Bild 6-4: Der betagte, aber gut in Stand gehaltene TRI-Ersatzzug steht als RE 8 nach Neckarsulm bereit.

Eigentlich fährt der RE 8 von Stuttgart nach Würzburg. Wegen einer Baustelle in Osterburken ist die Linie aber in den Sommerferien geteilt. Zwei Züge pendeln zwischen Stuttgart und Neckarsulm über Heilbronn und zwei weitere Züge pendeln zwischen Lauda und Würzburg. Auf dem Abschnitt Heilbronn – Lauda besteht Schienenersatzverkehr. Ein Schnellbus fährt jeweils direkt von Heilbronn nach Lauda, während ein zweiter Bus, der alle RE-Halte bedient, ab Neckarsulm startet.

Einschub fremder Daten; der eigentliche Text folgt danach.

-- ==== Sys2Proof/Laws/Keeps.lean ====
section
/-! SUPPORT. What every shared operation keeps: the queue of waiting commands, the clock, the sectors fenced for good, the canonical form of everything held by key, and the bounds of the memories. One lemma for each operation, from the one below to the one above, so that no later proof opens an operation for these facts. -/

set_option Elab.async false

namespace Sys2Proof.Machine

/-- What no operation and no command changes or breaks, from one state to a later one: the queue, the clock, sectors fenced for good (R418), the canonical form and the bounds. -/
structure Keeps (s t : State) : Prop where
  queue : t.pending = s.pending
  now : t.now = s.now
  fence : ∀ k, s.nvm.sectFence.getLsbD k = true → t.nvm.sectFence.getLsbD k = true
  canonical : s.Canonical → t.Canonical
  bounded : s.Bounded → t.Bounded

theorem Keeps.refl (s : State) : Keeps s s := ⟨rfl, rfl, fun _ h => h, id, id⟩
theorem Keeps.trans {a b c : State} (h : Keeps a b) (k : Keeps b c) : Keeps a c :=
  ⟨k.queue.trans h.queue, k.now.trans h.now, fun i x => k.fence i (h.fence i x), fun x => k.canonical (h.canonical x), fun x => k.bounded (h.bounded x)⟩

/-- A state that differs only in what Keeps does not speak of. -/
theorem keeps_mk {a u : State} (h : Keeps a u) {t : State} (h1 : t.pending = u.pending) (h0 : t.now = u.now) (h2 : t.regs = u.regs) (h3 : t.moon = u.moon)
  (h4 : t.retained = u.retained) (h5 : t.snap = u.snap) (h6 : t.leases = u.leases) (h7 : t.nvm.mem = u.nvm.mem)
  (h8 : t.nvm.sectFence = u.nvm.sectFence) (h9 : t.cmt.sched = u.cmt.sched) (h10 : t.cmt.routes = u.cmt.routes)
  (h11 : t.jrnl.ring = u.jrnl.ring) (h12 : t.jrnl.tokens = u.jrnl.tokens) (h13 : t.posted = u.posted)
  (h14 : t.bist.failLog = u.bist.failLog) (h15 : t.cap.log = u.cap.log) : Keeps a t := by
  refine h.trans ⟨h1, h0, fun k => by rw [h8]; exact id, ?_, ?_⟩
  · rintro ⟨a, b, c, d, e, f, g, i⟩
    exact ⟨h2 ▸ a, h3 ▸ b, h4 ▸ c, h5 ▸ d, h6 ▸ e, h7 ▸ f, h9 ▸ g, h10 ▸ i⟩
  · rintro ⟨a, b, c, d, e⟩
    exact ⟨h11 ▸ a, h12 ▸ b, fun q => by unfold State.postedIn; rw [h13]; exact c q, h14 ▸ d, h15 ▸ e⟩

/-- The same, with the operation before it last. -/
theorem keeps_mk' {a u t : State} (h1 : t.pending = u.pending) (h0 : t.now = u.now) (h2 : t.regs = u.regs) (h3 : t.moon = u.moon)
  (h4 : t.retained = u.retained) (h5 : t.snap = u.snap) (h6 : t.leases = u.leases) (h7 : t.nvm.mem = u.nvm.mem)
  (h8 : t.nvm.sectFence = u.nvm.sectFence) (h9 : t.cmt.sched = u.cmt.sched) (h10 : t.cmt.routes = u.cmt.routes)
  (h11 : t.jrnl.ring = u.jrnl.ring) (h12 : t.jrnl.tokens = u.jrnl.tokens) (h13 : t.posted = u.posted)
  (h14 : t.bist.failLog = u.bist.failLog) (h15 : t.cap.log = u.cap.log) (h : Keeps a u) : Keeps a t :=
  keeps_mk h h1 h0 h2 h3 h4 h5 h6 h7 h8 h9 h10 h11 h12 h13 h14 h15

/-- The state of a pair that an operation answers. -/
theorem keeps_pair {α : Type} {a t : State} {x : State × α} {y : α} (e : x = (t, y)) (h : Keeps a x.1) : Keeps a t := by
  rw [e] at h; exact h

theorem keeps_when {a s : State} {b : Bool} {f : State → State} (h : Keeps a s) (hf : Keeps a (f s)) : Keeps a (s.when b f) := by
  unfold State.when; split <;> assumption

theorem keeps_foldl {α} {a s : State} {l : List α} {f : State → α → State} (h : Keeps a s) (hf : ∀ t x, Keeps a t → Keeps a (f t x)) : Keeps a (l.foldl f s) := by
  induction l generalizing s with
  | nil => exact h
  | cons x r ih => exact ih (hf s x h)
theorem keeps_forCh {a s : State} {f : Ch → State → State} (h : Keeps a s) (hf : ∀ n t, Keeps a t → Keeps a (f n t)) : Keeps a (s.forCh f) :=
  keeps_foldl h (fun t x => hf x t)
theorem keeps_forTg {a s : State} {f : Tg → State → State} (h : Keeps a s) (hf : ∀ n t, Keeps a t → Keeps a (f n t)) : Keeps a (s.forTg f) :=
  keeps_foldl h (fun t x => hf x t)
theorem keeps_setReg {a s : State} {x : Nat} {v : Word} (h : Keeps a s) : Keeps a (s.setReg x v) := by
  refine h.trans ⟨rfl, rfl, fun _ h => h, ?_, ?_⟩
  · rintro ⟨a, b, c, d, e, f, g, i⟩
    exact ⟨Store.put_wf _ _ _ _ a, b, c, d, e, f, g, i⟩
  · rintro ⟨a, b, c, d, e⟩
    exact ⟨a, b, c, d, e⟩
theorem keeps_keepRegs {a s : State} {p : Nat → Bool} (h : Keeps a s) : Keeps a (s.keepRegs p) := by
  refine h.trans ⟨rfl, rfl, fun _ h => h, ?_, ?_⟩
  · rintro ⟨a, b, c, d, e, f, g, i⟩
    exact ⟨Store.keep_wf _ _ _ a, b, c, d, e, f, g, i⟩
  · rintro ⟨a, b, c, d, e⟩
    exact ⟨a, b, c, d, e⟩

theorem keeps_with_alrm {a u : State} {v : Alrm} (h : Keeps a u) : Keeps a { u with alrm := v } :=
  keeps_mk h rfl rfl rfl rfl rfl rfl rfl rfl rfl rfl rfl rfl rfl rfl rfl rfl
theorem keeps_with_chans {a u : State} {v : Vector Chan 16} (h : Keeps a u) : Keeps a { u with chans := v } :=
  keeps_mk h rfl rfl rfl rfl rfl rfl rfl rfl rfl rfl rfl rfl rfl rfl rfl rfl
theorem keeps_with_clk {a u : State} {v : Clk} (h : Keeps a u) : Keeps a { u with clk := v } :=
  keeps_mk h rfl rfl rfl rfl rfl rfl rfl rfl rfl rfl rfl rfl rfl rfl rfl rfl
theorem keeps_with_freeCtr {a u : State} {v : Nat} (h : Keeps a u) : Keeps a { u with freeCtr := v } :=
  keeps_mk h rfl rfl rfl rfl rfl rfl rfl rfl rfl rfl rfl rfl rfl rfl rfl rfl
theorem keeps_with_groups {a u : State} {v : Vector Group 4} (h : Keeps a u) : Keeps a { u with groups := v } :=
  keeps_mk h rfl rfl rfl rfl rfl rfl rfl rfl rfl rfl rfl rfl rfl rfl rfl rfl
theorem keeps_with_heldWrites {a u : State} {v : List PostedWrite} (h : Keeps a u) : Keeps a { u with heldWrites := v } :=
  keeps_mk h rfl rfl rfl rfl rfl rfl rfl rfl rfl rfl rfl rfl rfl rfl rfl rfl
theorem keeps_with_host {a u : State} {v : HostPort} (h : Keeps a u) : Keeps a { u with host := v } :=
  keeps_mk h rfl rfl rfl rfl rfl rfl rfl rfl rfl rfl rfl rfl rfl rfl rfl rfl
theorem keeps_with_jobs {a u : State} {v : Jobs} (h : Keeps a u) : Keeps a { u with jobs := v } :=
  keeps_mk h rfl rfl rfl rfl rfl rfl rfl rfl rfl rfl rfl rfl rfl rfl rfl rfl
theorem keeps_with_life {a u : State} {v : Life} (h : Keeps a u) : Keeps a { u with life := v } :=
  keeps_mk h rfl rfl rfl rfl rfl rfl rfl rfl rfl rfl rfl rfl rfl rfl rfl rfl
theorem keeps_with_nvmDom {a u : State} {v : Dom} (h : Keeps a u) : Keeps a { u with nvmDom := v } :=
  keeps_mk h rfl rfl rfl rfl rfl rfl rfl rfl rfl rfl rfl rfl rfl rfl rfl rfl
theorem keeps_with_rst {a u : State} {v : Rst} (h : Keeps a u) : Keeps a { u with rst := v } :=
  keeps_mk h rfl rfl rfl rfl rfl rfl rfl rfl rfl rfl rfl rfl rfl rfl rfl rfl
theorem keeps_with_tk {a u : State} {v : Tk} (h : Keeps a u) : Keeps a { u with tk := v } :=
  keeps_mk h rfl rfl rfl rfl rfl rfl rfl rfl rfl rfl rfl rfl rfl rfl rfl rfl
theorem keeps_with_trig {a u : State} {v : Trig} (h : Keeps a u) : Keeps a { u with trig := v } :=
  keeps_mk h rfl rfl rfl rfl rfl rfl rfl rfl rfl rfl rfl rfl rfl rfl rfl rfl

Da aber auch im Knoten Stuttgart noch Baumaßnahmen statt finden, ist der Pendel Stuttgart – Neckarsulm fast den ganzen Tag auf die Teilstrecke Bietigheim-Bissingen – Neckarsulm reduziert. Reisende müssen zwischen Stuttgart und Bietigheim-Bissingen auf die S-Bahn ausweichen. Glücklicherweise gibt es zur HVZ früh eine Ausnahme und unser RE 8 startet bereits um 8:08 im Stuttgarter Hauptbahnhof 😉

Bild 6-5: Der Zug befährt bis Heilbronn die Frankenbahn, die Stuttgart und das „Schwabenländle“ mit dem fränkischen Würzburg verbindet. Die Strecke folgt dem Lauf des Neckar, wobei viele Schleifen über Tunnel abgekürzt werden. Bei Lauffen kommt die Strecke dem Fluss dennoch nahe.
Bild 6-6: In Heilbronn leert sich der Zug, der in Kürze in die Nachbarstadt Neckarsulm weiterfährt und dort Anschluss an den „langsamen“ SEV herstellt.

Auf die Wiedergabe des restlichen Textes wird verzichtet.